Splitting of sequence reads by internal adapter sequence search.
Project description
Read Fillet
Installation
Read Fillet can be installed from PyPI with:
pip install read_fillet
Usage
Read Fillet is run simply with:
read_fillet <fastq_directory>
To see more options run:
read_fillet --help
For each input fastq file found in the input directory, a file with an additional _split
suffix will be output into the output directory, controlled by the --output_dir
option.
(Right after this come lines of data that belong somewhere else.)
-- ==== Sys2Proof/Machine/Translate.lean ====
section
/-! DEFINITION. Spaces, the table walk, TLBs, invalidation and Crest copy-on-write (R266 to R292, R366). -/

namespace Sys2Proof.Machine

open Sys2Proof

/-- The kinds of access (R226 ACCESS). -/
inductive Acc where
  | fetch | read | write | atomic | header
  deriving DecidableEq, Repr

def Acc.code : Acc → Nat
  | .fetch => 1 | .read => 2 | .write => 3 | .atomic => 4 | .header => 5

def Acc.writes : Acc → Bool
  | .write | .atomic => true
  | _ => false

/-- The first address of the emergency stack and the end of the virtual range (R234, R266). -/
def emergBase : Nat := 0x7FFFFFFFFE00
def vaTop : Nat := 2 ^ 47
def inEmergency (va : Nat) : Bool := emergBase ≤ va && va < vaTop

/-- The result of a translation: an untranslated identity, or an entry. -/
inductive Xlat where
  | identity (pa : Nat)
  | entry (e : TlbEntry)
  deriving DecidableEq, Repr

/-- A page of a space, its address and leaf. -/
def leafPpn (w : Word) : Nat := bitsOf w 39 10
def leafEpoch (w : Word) : Nat := bitsOf w 55 40
def entryOfLeaf (space va : Nat) (w : Word) (pa : Nat) : TlbEntry :=
  { space := space, vpn := va / 16384, ppn := leafPpn w, epoch := leafEpoch w, w := bitOf w 5, d := bitOf w 4,
    raw := bitOf w 7, pin := bitOf w 2, leaf := pa }

/-- A valid entry that breaks R275 at its level. -/
def entryMalformed (w : Word) (level : Nat) : Bool :=
  !isFix w || bitsOf w 9 8 != 0 || bitOf w 6 ||
    (if level < 3 then leafEpoch w != 0 || bitOf w 7 || bitsOf w 5 2 != 0 || !bitOf w 1 else bitOf w 1)

def walkIndex (va level : Nat) : Nat := va / 2 ^ (47 - 11 * level) % 2048

def pageTrap (c : Cause) (va access detail : Nat) : Trap :=
  { cause := c, access := access, faddr := fixN va, detail := detail }

/-- The levels of a walk from a table (R277): the leaf and its address, or the fault. A read that ends by the timeout of
its channel is an error response (R254, R317); one that meets a retraining or a row under repair waits (R295, R318): a
core's walk ends the command, another master's waits inside it (log 23). `left` counts levels. -/
def walkFrom (s : State) (waits : Bool) (va acc : Nat) : Nat → Nat → Except Stop (Word × Nat)
  | 0, _ => .error (.trap (pageTrap .pageAbsent va acc 0))
  | left + 1, table =>
    let level := 3 - left
    let pa := table + 8 * walkIndex va level
    let at_ := level * 2 ^ 48 + pa
    if inDevice pa then .error (.trap (pageTrap .walkDevice va 6 at_))
    else if inHostWindow pa || !accessible s pa || poisoned s pa || deepState s pa == .timedOut then
      .error (.trap (pageTrap .walkFault va 6 at_))
    else if waits && (deepState s pa == .stalled || rowBusy s pa 8) then .error .hold
    else
      let e := readWord s pa
      if !bitOf e 0 then .error (.trap (pageTrap .pageAbsent va acc pa))
      else if entryMalformed e level then .error (.trap (pageTrap .walkFault va 6 at_))
      else if left = 0 then .ok (e, pa)
      else walkFrom s waits va acc left (16384 * leafPpn e)

/-- The walk of a space that is valid and not identity mapped. -/
def walk (s : State) (space va acc : Nat) : Except Stop (Word × Nat) :=
  walkFrom s true va acc 3 (16384 * s.fld .cfgSproot space 43 14)

/-- The walk of a master other than a core. -/
def masterWalk (s : State) (space va acc : Nat) : Except Stop (Word × Nat) :=
  walkFrom s false va acc 3 (16384 * s.fld .cfgSproot space 43 14)

/-- The addresses that a walk reads. -/
def walkReads (s : State) (va : Nat) : Nat → Nat → List Nat
  | 0, _ => []
  | left + 1, table =>
    let pa := table + 8 * walkIndex va (3 - left)
    if !accessible s pa then [] else
      let e := readWord s pa
      pa :: (if bitOf e 0 then walkReads s va left (16384 * leafPpn e) else [])

/-- The deep caches see the reads of a walk, under the class that the master has at each address (R301). -/
def touchWalk (s : State) (cls : Nat → Nat) (space va : Nat) : State :=
  (walkReads s va 3 (16384 * s.fld .cfgSproot space 43 14)).foldl (fun x pa => cacheTouch x (cls pa) pa 8 false) s

def spaceValid (s : State) (space : Nat) : Bool := s.flag .cfgSproot space 63
def spaceIdmap (s : State) (space : Nat) : Bool := s.flag .cfgSproot space 62
def spaceRO (s : State) (space : Nat) : Bool := s.flag .cfgSproot space 61

/-- The address that the tables give now, with no update and no TLB: what engine accesses use. -/
def mapNow (s : State) (space va : Nat) : Option Nat :=
  if !spaceValid s space then none
  else if spaceIdmap s space then (if va < 2 ^ 44 then some va else none)
  else match masterWalk s space va 2 with
    | .ok (w, _) => some (16384 * leafPpn w + va % 16384)
    | .error _ => none

/-! ### TLBs (R280 to R283) -/

def tlbFind (t : List TlbEntry) (space va : Nat) : Option TlbEntry :=
  t.find? (fun e => e.space == space && e.vpn == va / 16384)

def tlbDrop (t : List TlbEntry) (space va : Nat) : List TlbEntry :=
  t.filter (fun e => !(e.space == space && e.vpn == va / 16384))

/-- Install an entry in a TLB of n entries; a full TLB gives up the entry that the replacement choice names. -/
def tlbInstall (t : List TlbEntry) (n pick : Nat) (e : TlbEntry) : List TlbEntry :=
  let t1 := t.filter (fun x => !(x.space == e.space && x.vpn == e.vpn))
  if t1.length < n then e :: t1 else e :: dropAt t1 (Config.victim pick t1.length % t1.length)
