-- ==== Sys2Proof/Machine/CoreMem.lean ====
section
/-! DEFINITION. A core's accesses to memory: fetch checks, loads, headers, stores through the store buffer, and
the barriers it carries out (R116, R130, R134, R296, R306, R335, R341). -/

namespace Sys2Proof.Machine

open Sys2Proof

/-! ### Small steps of the instruction monad -/

def getC (c : CoreId) : M Core := fun s => .ok (s.core c, s)
def modC (c : CoreId) (f : Core → Core) : M Unit := fun s => .ok ((), s.modCore c f)
def regM (c : CoreId) (n : Nat) : M Word := fun s => .ok ((s.core c).getReg n, s)
def setRegM (c : CoreId) (n : Nat) (w : Word) : M Unit := modC c (fun k => k.setReg n w)
def setBitM (c : CoreId) (n : Nat) (b : Bool) : M Unit := modC c (fun k => k.setBit n b)
def freeM : M Word := fun s => .ok (takeFree s)

/-- Give the faults of a part of an instruction the step that raises them (R146, R226). -/
def atStep {α : Type} (n : Nat) (m : M α) : M α := fun s =>
  match m s with
  | .error (.trap t) => .error (.trap (if t.step = 0 then { t with step := n } else t))
  | r => r

/-- FOPER of a word, or T.NIL and its tag in DETAIL where a frame must not hold it (R228, R229). -/
def wordTrap (c : Cause) (w : Word) (step access : Nat) : Trap :=
  let t := tagOf w
  let hide := isReservedTag t || isHeaderTag t || t == 0x2E || t == 0x3F
  { cause := c, step := step, access := access, foper := if hide then nil else w, detail := if hide then 256 + t else t }

/-- A WORD_FORMAT of an operand at step 10 (R173). -/
def operandFault {α : Type} (w : Word) : M α := trapM (wordTrap .wordFormat w 10 0)
def simpleFault {α : Type} (c : Cause) (step : Nat) : M α := trapM { cause := c, step := step }

/-! ### Reading through the core's own stores -/

/-- The byte that the youngest store of the buffer gives an address (R296). -/
def forwarded (buf : List StoreEntry) (pa : Nat) : Option Byte :=
  buf.foldl (fun r e => if e.pa ≤ pa && pa < e.pa + e.bytes.length then e.bytes[pa - e.pa]? else r) none

def viewByte (s : State) (k : Core) (pa : Nat) : Byte := (forwarded k.sbuf pa).getD (readByte s pa)

def viewBytes (s : State) (k : Core) : Nat → Nat → List Byte
  | _, 0 => []
  | pa, n + 1 => viewByte s k pa :: viewBytes s k (pa + 1) n

def readEmerg (k : Core) : Nat → Nat → List Byte
  | _, 0 => []
  | o, n + 1 => Tbl.getD k.emerg 0 o :: readEmerg k (o + 1) n

def writeEmerg (k : Core) : Nat → List Byte → Core
  | _, [] => k
  | o, b :: bs => writeEmerg { k with emerg := Tbl.putD k.emerg 0 o b } (o + 1) bs

/-- Where an access of a core goes. -/
inductive Loc where
  | mem (pa : Nat)
  | emerg (off : Nat)
  deriving DecidableEq, Repr

/-- Translate, or reach the emergency stack without translation (R234, R267). -/
def locate (c : CoreId) (va : Nat) (acc : Acc) (byteAcc : Bool) : M Loc := fun s =>
  if inEmergency va then .ok (.emerg (va - emergBase), s)
  else match translate s c va acc byteAcc with
    | .ok (pa, s1) => .ok (.mem pa, s1)
    | .error x => .error x

def memError (va access kind pa : Nat) : Trap :=
  { cause := .memoryError, access := access, faddr := fixN va, detail := kind * 2 ^ 48 + pa }

/-- A granule that a check found uncorrectable in an L1 cache that still holds its line (R79). -/
def l1Bad (k : Core) (pa : Nat) : Bool := k.l1bad.contains (pa / 16)

/-- The first byte of a read that no store of the core covers and that is poisoned, at its block or in the L1 cache. -/
def readPoisoned (s : State) (k : Core) (pa n : Nat) : Option Nat :=
  ((List.range n).find? (fun i => (forwarded k.sbuf (pa + i)).isNone && (poisoned s (pa + i) || l1Bad k (pa + i)))).map (pa + ·)

/-- Every line of a span enters an L1 cache of the core. -/
def touchLines (s : State) (c : CoreId) (fetch : Bool) (pa n : Nat) : State :=
  (List.range ((pa + n + 63) / 64 - pa / 64)).foldl (fun x i => touchL1 x c fetch (pa / 64 + i)) s

/-- What a read of a core meets before its data: an error response or a timeout (R40, R317), a wait for the block, the
channel or a slot (R24, R295, R318), or poison (R81). A line that the L1 data cache holds waits for nothing. -/
def readStop (s : State) (c : CoreId) (va pa n : Nat) (acc : Acc) : Option Stop :=
  let k := s.core c
  if !accessible s pa || spanState s pa n == .timedOut then some (.trap (memError va acc.code 2 pa))
  else if spanState s pa n == .stalled && !k.l1d.contains (pa / 64) then some (.channel pa n)
  else if (rowBusy s pa n || !hasSlot s (.core c)) && !k.l1d.contains (pa / 64) then some .hold
  else (readPoisoned s k pa n).map (fun bad => .trap (memError va acc.code 1 bad))

/-- The bytes of a load in one page, with its errors (R40, R81). -/
def loadPart (c : CoreId) (va n : Nat) (acc : Acc) (byteAcc : Bool) : M (List Byte) := do
  match ← locate c va acc byteAcc with
  | .emerg o => return readEmerg (← getC c) o n
  | .mem pa =>
   fun s =>
    match readStop s c va pa n acc with
    | some x => .error x
    | none =>
      .ok (viewBytes s (s.core c) pa n, touchLines (endFlight (cacheTouch s (coreClass c pa) pa n false) c pa n) c false pa n)

/-- The bytes of a load, page by page; fuel counts pages. -/
def loadBytesF (c : CoreId) (acc : Acc) (byteAcc : Bool) : Nat → Nat → Nat → M (List Byte)
  | 0, _, _ => return []
  | f + 1, va, n =>
    if n ≤ 16384 - va % 16384 then loadPart c va n acc byteAcc
    else do
      let x ← loadPart c va (16384 - va % 16384) acc byteAcc
      let y ← loadBytesF c acc byteAcc f ((va / 16384 + 1) * 16384) (n - (16384 - va % 16384))
      return x ++ y

def loadBytes (c : CoreId) (va n : Nat) (acc : Acc) (byteAcc : Bool) : M (List Byte) :=
  loadBytesF c acc byteAcc (n / 16384 + 2) va n

def loadRaw (c : CoreId) (va : Nat) (acc : Acc) : M Word := do
  return wordOfBytes (← loadBytes c va 8 acc false)

/-- Space of the core is read-only: neither barrier acts (R343). -/
def barriersAct (s : State) (c : CoreId) : Bool := !spaceRO s (s.core c).space

/-- HEALS of the core's tile (MOR_CNTA). -/
def countHeal (s : State) (c : CoreId) : State :=
  s.setR .morCnta (tileOfCore c) (wrapInc (s.reg .morCnta (tileOfCore c)) 63 32 1)

/-- The load barrier on a word of a core (R341). -/
def healM (c : CoreId) (w : Word) : M Word := fun s =>
  if !barriersAct s c then .ok (w, s) else
  match loadBarrier s (tileOfCore c) w with
  | none => .error .hold
  | some (w1, healed, s1) => .ok (w1, if healed then countHeal s1 c else s1)

/-- A word healed on a load replaces its slot, unless the slot has changed (R341): a write of the core like any other,
with its translation, copy-on-write and deep-cache part (R274, R285, R297); a slot whose page takes no write stays. -/
def replaceSlot (s : State) (c : CoreId) (va : Nat) (old new : Word) : State :=
  match translate s c va .write false with
  | .ok (pa, s1) => if readWord s1 pa == old then (performWrite s1 (coreClass c pa) (some c) pa (bytesOfWord new)).1 else s1
  | .error _ => s

/-- A tagged word loaded: inspected (R51), then through the load barrier. -/
def loadWord (c : CoreId) (va : Nat) (acc : Acc) : M Word := do
  let w ← loadRaw c va acc
  match inspectWord w with
  | some cse => trapM (wordTrap cse w 0 acc.code |> fun t => { t with faddr := fixN va })
  | none =>
    let h ← healM c w
    if h != w then fun s => .ok (h, replaceSlot s c va w h) else return w

/-- A word healed from a register is written back into it (R341). -/
def healRegM (c : CoreId) (n : Nat) : M Word := do
  let w ← regM c n
  let h ← healM c w
  if h != w then setRegM c n h
  return h

/-! ### Objects (R61, R130) -/

/-- An object as an access finds it, with the pointer that named it. -/
structure Obj where
  ptr : Word
  addr : Nat
  hdr : Option Word      -- none for a cons cell
  deriving DecidableEq, Repr

def Obj.bound (o : Obj) : Nat := match o.hdr with | some h => hdrLength h | none => 2
def Obj.imm (o : Obj) : Bool := match o.hdr with | some h => hdrImm h | none => false
def Obj.isBytes (o : Obj) : Bool := match o.hdr with | some h => tagOf h == 0x22 | none => false
def Obj.slotAddr (o : Obj) (i : Nat) : Nat := match o.hdr with | some _ => o.addr + 8 * (i + 1) | none => o.addr + 8 * i
def Obj.payload (o : Obj) : Nat := match o.hdr with | some h => o.addr + payloadOffset h | none => o.addr

/-- Whether an address lies in a cons region (R65). -/
def inConsRegion (s : State) (va : Nat) : Bool :=
  match regionOf s va with
  | some r => descKind (desc s r) == 1
  | none => false

/-- The first word of an object: a reserved tag is refused (R51). -/
def headerWord (c : CoreId) (addr : Nat) (acc : Acc) : M Word := do
  let h ← loadRaw c addr acc
  if isReservedTag (tagOf h) then trapM { wordTrap .tagReserved h 0 acc.code with faddr := fixN addr } else return h

/-- A header through a pointer; a T.FWD is followed once in a read-only space (R368). -/
def readHeader (c : CoreId) (addr : Nat) (acc : Acc) : M (Nat × Word) := do
  let h ← headerWord c addr acc
  if tagOf h == 0x2E then
    let h2 ← headerWord c (valOf h) acc
    return (valOf h, h2)
  else return (addr, h)

/-- The header buffer takes the header that an object-slot mode has read: the last eight, least recently used first
out, each while the L1 data cache holds its line (R132). -/
def bufferHeader (c : CoreId) (addr : Nat) (hdr : Option Word) : M Unit := fun s =>
  match hdr, translate s c addr .header false with
  | some _, .ok (pa, s1) =>
    .ok ((), s1.modCore c (fun k => { k with headers := ((addr, pa) :: k.headers.filter (fun h => h.1 != addr)).take 8 }))
  | _, _ => .ok ((), s)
If not --output_dir
is given then the output files are placed alongside in the input files.
The new *_split.fastq
will contain two new reads for each read that was split, now with suffix _1
and _2
Reads which were not split will also be added to the new file, so that *_split.fastq
can be used as a match for any downstream analysis. For example the output may look like:
@<read_id> <remaining_headers>
<sequence>
+
<quality>
@<read_id>_1 <remaining_headers>
<sequence>
+
<quality>
@<read_id>_2 <remaining_headers>
<sequence>
+
<quality>
Extra Details
The purpose of this script is to split reads that are likely to be informatic concatamers. These reads typically have an imperfect match to two neighbouring adapter sequences found next to each other.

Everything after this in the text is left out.